This is a very belated post that covers a session that took place at the JavaOne conference in San Francisco, October 2017.

Here’s a recap of the BOF (“birds-of-a-feather”) session I led on software maintenance. The title was Maintenance – The Silent Killer. This was my feeble attempt at clickbait. This was an evening session that was held during the dinner hour, and maintenance isn’t the most scintillating topic, so I figured attendance needed all the help I could give it.

When the start time arrived, I was standing on the podium in an empty room. I thought, well, if nobody shows up then I can go home early. Then about fifty people flooded in! It turns out they had lined up outside waiting for their badges to be scanned, but then a conference staffer came by and told them that badges weren’t scanned for the evening sessions and that they should just go in.

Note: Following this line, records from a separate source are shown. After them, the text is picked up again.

/-- O29. Outstanding requests, pauses and interrupts (R398, R403, R404, R405, R406, R407). A request that has waited for the device
timeout is retired for twice that time and its access fails, at resume where its function is paused; a retired tag returns to use when
that time has passed. A read-back that ends well posts its command. Clearing the bus master enable pauses the function; setting it again
lets it go on; PME_Turn_Off pauses every function of the port, and the acknowledgement follows when all are drained. Unmasking a vector
sends its message if one is pending; the coalescing time of a vector sends its message when it has elapsed. -/
def Obligations.Requests : Prop :=
  (∀ (q : Nat) (r : DmaReq) (s : State), s.io.reqs.find? (fun x => x.req == q) = some r → r.retiredUntil = none → r.port1 = false →
    r.issued + timeoutOf (s.hostPort 0).cto ≤ s.clk.frame → s.paused r.fn false = false →
    exec (.completionTimeout q) s = .next ((s.modIo fun h => { h with reqs := updIf (fun x => x.req == q) (fun x => { x with
      retiredUntil := some (s.clk.frame + 2 * timeoutOf (s.hostPort 0).cto), what := .dropped, cmd := 0 }) h.reqs }).dmaFailed r 1)) ∧
  (∀ (q : Nat) (r : DmaReq) (s : State), s.io.reqs.find? (fun x => x.req == q) = some r → r.retiredUntil = none → r.port1 = false →
    r.issued + timeoutOf (s.hostPort 0).cto ≤ s.clk.frame → s.paused r.fn false = true →
    exec (.completionTimeout q) s = .next (s.modIo fun h => { h with reqs := updIf (fun x => x.req == q) (fun x => { x with
      retiredUntil := some (s.clk.frame + 2 * timeoutOf (s.hostPort 0).cto), expired := true }) h.reqs })) ∧
  (∀ (q : Nat) (s : State), Answers (exec (.timedOutTagReuse q) s) fun t =>
    (∀ r, r ∈ t.io.reqs ↔ r ∈ s.io.reqs ∧ ¬(r.req = q ∧ r.expired = false ∧ ∃ f, r.retiredUntil = some f ∧ f ≤ s.clk.frame)) ∧
    t.io.cmds = s.io.cmds ∧ t.fns = s.fns ∧ t.clk = s.clk ∧ t.media = s.media ∧ t.evt = s.evt) ∧
  (∀ (q : Nat) (r : DmaReq) (c : Cmd) (s : State), s.io.reqs.find? (fun x => x.req == q) = some r → r.what = .readBack → r.retiredUntil = none →
    s.cmd? r.cmd = some c →
    exec (.readBack q .ok) s = .next ((s.modIo fun h => { h with reqs := h.reqs.filter fun x => x.req != q }).tryPost c.id)) ∧
  (∀ (f : Nat) (s : State), f ≤ 128 → s.configOpen f false = true →
    exec (.busMasterEnableClear f false) s = .next (s.modCtrl f false fun c => { c with pBme := true }) ∧
    ((s.ctrl f false).pBme = true →
      exec (.busMasterEnableSet f false) s = .next ((s.modCtrl f false fun c => { c with pBme := false }).resumeFn f false))) ∧
  (∀ (p : Nat) (s : State), p < 2 → s.clk.dark = false → (s.hostPort p).perst = false → p ∈ s.hostPorts →
    exec (.pmeTurnOff p) s = .next ((each (portFns p) (fun s x => s.modCtrl x.1 x.2 fun c => { c with pPme := true })
      (s.modHostPort p fun x => { x with pmeOff := true })).ackPme p)) ∧
  (∀ (f : Nat) (p1 : Bool) (s : State), f ≤ 128 → (p1 = true → f = 0) → s.drained f p1 = true →
    exec (.pauseDrained f p1) s = .next (s.ackPme (if p1 then 1 else 0))) ∧
  (∀ (p : Nat) (s : State), (s.hostPort p).pmeOff = true → (s.hostPort p).acked = false → (∀ x ∈ portFns p, s.drained x.1 x.2 = true) →
    s.ackPme p = (s.modHostPort p fun x => { x with acked := true }).emit (.pmeToAck p)) ∧
  (∀ (f v frame : Nat) (s : State), f ≤ 128 → (v, frame) ∈ (s.ctrl f false).coalesce → frame ≤ s.clk.frame →
    exec (.interruptCoalescing f false v) s = .next
      ((s.modCtrl f false fun c => { c with coalesce := c.coalesce.filter fun x => x.1 != v }).interrupt f false v)) ∧
  (∀ (f v : Nat) (s : State), f ≤ 128 → s.barOpen f false = true →
    exec (.msixUnmask f false v true) s = .next (s.modCtrl f false fun c => { c with masked := dedupN (c.masked ++ [v]) }) ∧
    (v ∉ (s.ctrl f false).pba → f ≠ 0 → f < s.fns.length →
      exec (.msixUnmask f false v false) s = .next (s.modCtrl f false fun c => { c with masked := c.masked.filter fun x => x != v })))

/-- O30. Drains, reservations, reseeds, cipher faults and consents of the key store (R25, R290, R295, R300, R303, R307, R366). A Draining slot
that nothing refers to any more takes its new key or is Empty. A mast that has used three quarters of its reservation of a known,
unlimited key reference is granted the next 2^20 counter values, cut at the limit, by a record in the journal of the host complex. The
generator is reseeded after 2^20 requests, the count starting again. A fault of an active mast's cipher is one of sealing or of opening,
the latter only of the block that its engine opens. A consent lapses after 62,500 frames, unless a running job sends its key reference. -/
def Obligations.KeyStore : Prop :=
  (∀ (n : Nat) (s : State), (s.slot n).state = .draining → s.refCount n = 0 →
    exec (.drainEnd n) s = .next ((s.endDrain n).log 8 (.setting 0x00F00001 n (s.slot n).generation)) ∧
    ((s.slot n).newKey = none → ((s.endDrain n).slot n).state = .empty ∧ ((s.endDrain n).slot n).key = 0) ∧
    (∀ k, (s.slot n).newKey = some k → ((s.endDrain n).slot n).key = k ∧ ((s.endDrain n).slot n).keyRef = (s.slot n).newRef ∧
      ((s.endDrain n).slot n).newKey = none)) ∧
  (∀ (m ref : Nat) (s : State), m < 8 → (s.mast m).state = .active → s.keys.register.any (fun e => e.number == ref) = true → ref ≠ 0 →
    (∀ a b, JRec.reservation 3 ref m a b ∉ (s.journal 8).staged) → (s.mast m).iv = [] → (s.keyRef ref).high < (s.keyRef ref).limit →
    s.refLimited ref = false →
    exec (.counterReservation m ref) s = .next (((s.modKeyRef ref fun k => { k with high := min ((s.keyRef ref).high + 2 ^ 20) (s.keyRef ref).limit }).log 8
      (.reservation 3 ref m (s.keyRef ref).high (min ((s.keyRef ref).high + 2 ^ 20) (s.keyRef ref).limit))).limitSlots)) ∧
  (∀ s : State, 1048576 ≤ s.keys.requests →
    exec .drbgReseed s = .next (s.modKeys fun k => { k with requests := 0, reseeds := k.reseeds + 1 })) ∧
  (∀ s : State, s.keys.requests < 1048576 → exec .drbgReseed s = .next s) ∧
  (∀ (m item i : Nat) (s : State), m < 8 → (s.mast m).state = .active →
    exec (.cipherFault m true item i) s = .next (s.openFault m item i) ∧ exec (.cipherFault m false item i) s = .next (s.sealFault m i)) ∧
  (∀ (m id i : Nat) (c : Cmd) (b : RBlock) (s : State), s.cmd? id = some c → c.blocks[i]? = some b → c.phase = .running → b.phase = 0 → b.cipher = 0 →
    s.opener b.glun = some m → ∃ slot, s.openFault m id i = (((s.modMast m fun k => { k with cipherFaults := k.cipherFaults + 1 }).raise (60 * m + 16) 2 2 [slot]).setBlockAt id i
      fun x => { x with cipher := 1 })) ∧
  (∀ (m id i : Nat) (c : Cmd) (b : RBlock) (s : State), s.cmd? id = some c → c.blocks[i]? = some b → s.opener b.glun ≠ some m → s.openFault m id i = s) ∧
  (∀ (n : Nat) (s : State), s.peer.jobs = [] → Answers (exec (.exportConsentLapse n) s) fun t =>
    (∀ e, e ∈ t.keys.exports ↔ e ∈ s.keys.exports ∧ ¬(e.1 = n ∧ e.2.2 + 62500 ≤ s.clk.frame)) ∧
    t.keys.slots = s.keys.slots ∧ t.clk = s.clk ∧ t.media = s.media ∧ t.peer = s.peer)

/-- O31. The end of a fixity job, and the end of its result (R268, R271, R272, R273, R277, R282). The end of a tree check enters its
result for the zone and keeps the leaves that did not match; a job whose zone has been reset since it started fails with status 0x0204; a
key binding whose signer is gone fails with 0x0201. A job that ends records its end frame and raises event 486/1. A result is dropped 2^26
frames after the end of its job. -/
def Obligations.FixityJobs : Prop :=
  (∀ (n : Nat) (mm lost bad : List Nat) (ok ch : Bool) (j : FixJob) (s : State), s.fix.jobs.find? (fun j => j.job == n && !j.ended) = some j →
    j.kind = .treeCheck → s.jobChanged j = none →
    exec (.fixityJobEnd n mm lost bad ok ch) s = .next ((s.treeResult j.nsid j.zone mm lost ok).closeJob n fun j => { j with mismatched := mm })) ∧
  (∀ (n zi : Nat) (mm lost bad : List Nat) (ok ch : Bool) (j : FixJob) (s : State), s.fix.jobs.find? (fun j => j.job == n && !j.ended) = some j →
    (j.kind = .treeCheck ∨ j.kind = .zoneAttestation) → s.jobChanged j = some zi →
    exec (.fixityJobEnd n mm lost bad ok ch) s = .next (s.closeJob n fun j => j.failed 0x0204 zi)) ∧
  (∀ (n : Nat) (mm lost bad : List Nat) (ok ch : Bool) (j : FixJob) (s : State), s.fix.jobs.find? (fun j => j.job == n && !j.ended) = some j →
    (j.kind = .rangeDigest ∨ j.kind = .rangeAttestation) → exec (.fixityJobEnd n mm lost bad ok ch) s = .next (s.endRange j lost bad ch)) ∧
  (∀ (n : Nat) (mm lost bad : List Nat) (ok ch : Bool) (j : FixJob) (s : State), s.fix.jobs.find? (fun j => j.job == n && !j.ended) = some j →
    j.kind = .keyBinding → s.signer 2 j.signSlot = none →
    exec (.fixityJobEnd n mm lost bad ok ch) s = .next (s.closeJob n fun j => j.failed 0x0201 j.signSlot)) ∧
  (∀ (n : Nat) (f : FixJob → FixJob) (j : FixJob) (s : State), s.fix.jobs.find? (fun j => j.job == n && !j.ended) = some j →
    s.closeJob n f = (s.modFix fun x => { x with jobs := updIf (fun y => y.job == n) (fun _ => { f j with ended := true, endFrame := s.clk.frame }) x.jobs }).raise
      486 1 0 [n, (f j).status] j.fn) ∧
  (∀ (n : Nat) (s : State), Answers (exec (.fixityResultExpiry n) s) fun t =>
    (∀ j, j ∈ t.fix.jobs ↔ j ∈ s.fix.jobs ∧ ¬(j.job = n ∧ j.ended = true ∧ j.endFrame + 67108864 ≤ s.clk.frame)) ∧
    t.clk = s.clk ∧ t.nss = s.nss ∧ t.keys = s.keys ∧ t.media = s.media)

/-- O32. The registers of the event rings (R425, R426, R428, R539, R540). RCTL that enables a ring makes it empty with its indices 0 and
its first phase 1, and writes what is pending; RCTL that disables it keeps its place; a size above 8, a vector beyond the allocation, or a
change of size while enabled is ignored and sets the ring-write bit. The base is written while the ring is disabled, bits 11:0 reserved;
the head frees what the host has consumed; RSTS clears where 1 is written; when space has returned the summaries and staged records are
written. -/
def Obligations.RingRegisters : Prop :=
  (∀ (f r sz sv v : Nat) (s : State), f ≤ 128 → r < 2 → s.hasRing f r = true → sz ≤ 8 → v < s.vectors f (s.ringPort1 f r) → (s.ring f r).enabled = false →
    exec (.ringEnable f r sz sv v) s = .next ((s.modRing f r fun _ => { s.ring f r with
      sizeCode := sz, severity := sv % 4, vector := v, enabled := true, head := 0, tail := 0, phase := true, records := [] }).flushRing f r)) ∧
  (∀ (f r sz sv v : Nat) (s : State), f ≤ 128 → r < 2 → s.hasRing f r = true → (8 < sz ∨ s.vectors f (s.ringPort1 f r) ≤ v ∨
      (s.ring f r).enabled = true ∧ sz ≠ (s.ring f r).sizeCode) →
    exec (.ringEnable f r sz sv v) s = .next (s.ringIgnored f r) ∧ exec (.ringDisable f r sz sv v) s = .next (s.ringIgnored f r)) ∧
  (∀ (f r sz sv v : Nat) (s : State), f ≤ 128 → r < 2 → s.hasRing f r = true → sz ≤ 8 → v < s.vectors f (s.ringPort1 f r) →
    ((s.ring f r).enabled = true → sz = (s.ring f r).sizeCode) →
    exec (.ringDisable f r sz sv v) s = .next (s.modRing f r fun _ => { s.ring f r with sizeCode := sz, severity := sv % 4, vector := v, enabled := false })) ∧
  (∀ (f r : Nat) (w : Word) (s : State), f ≤ 128 → r < 2 → s.hasRing f r = true → (s.ring f r).enabled = false →
    exec (.rbaseWrite f r false w) s = .next (s.modRing f r fun x => { x with baseLo := w &&& 0xFFFFF000 }) ∧
    exec (.rbaseWrite f r true w) s = .next (s.modRing f r fun x => { x with baseHi := w })) ∧
  (∀ (f r h : Nat) (s : State), f ≤ 128 → r < 2 → s.hasRing f r = true → h < 128 * 2 ^ (s.ring f r).sizeCode →
    exec (.rheadWrite f r h) s = .next (s.modRing f r fun x => { x with
      head := h, records := x.records.drop ((h + x.size - x.head) % x.size) })) ∧
  (∀ (f r : Nat) (w : Word) (s : State), f ≤ 128 → r < 2 → s.hasRing f r = true →
    exec (.rstsClear f r w) s = .next (s.modRing f r fun x => { x with
      overflow := x.overflow && !bit w.toNat 0, failedWrite := x.failedWrite && !bit w.toNat 1 })) ∧
  (∀ (f r : Nat) (s : State), f ≤ 128 → r < 2 → s.clk.dark = false → exec (.summaryRecord f r) s = .next (s.flushRing f r))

Overall I thought it went quite well. I gave a brief presentation, and then set up some discussion questions for the audience. The people who showed up really were interested in maintenance, they offered a variety of interesting insights and views, and they were quite serious about the topic. There was enough discussion to fill the allotted time, and there was plenty of interaction between me and the audience and among audience members themselves. I’ll declare the session to have been successful, though it’s difficult for me to draw any grand conclusions from it. I was heartened by the amount of participation. I was really concerned that nobody would show up, or perhaps that three people would show up, since most tech conferences are about the latest and greatest new shiny thing.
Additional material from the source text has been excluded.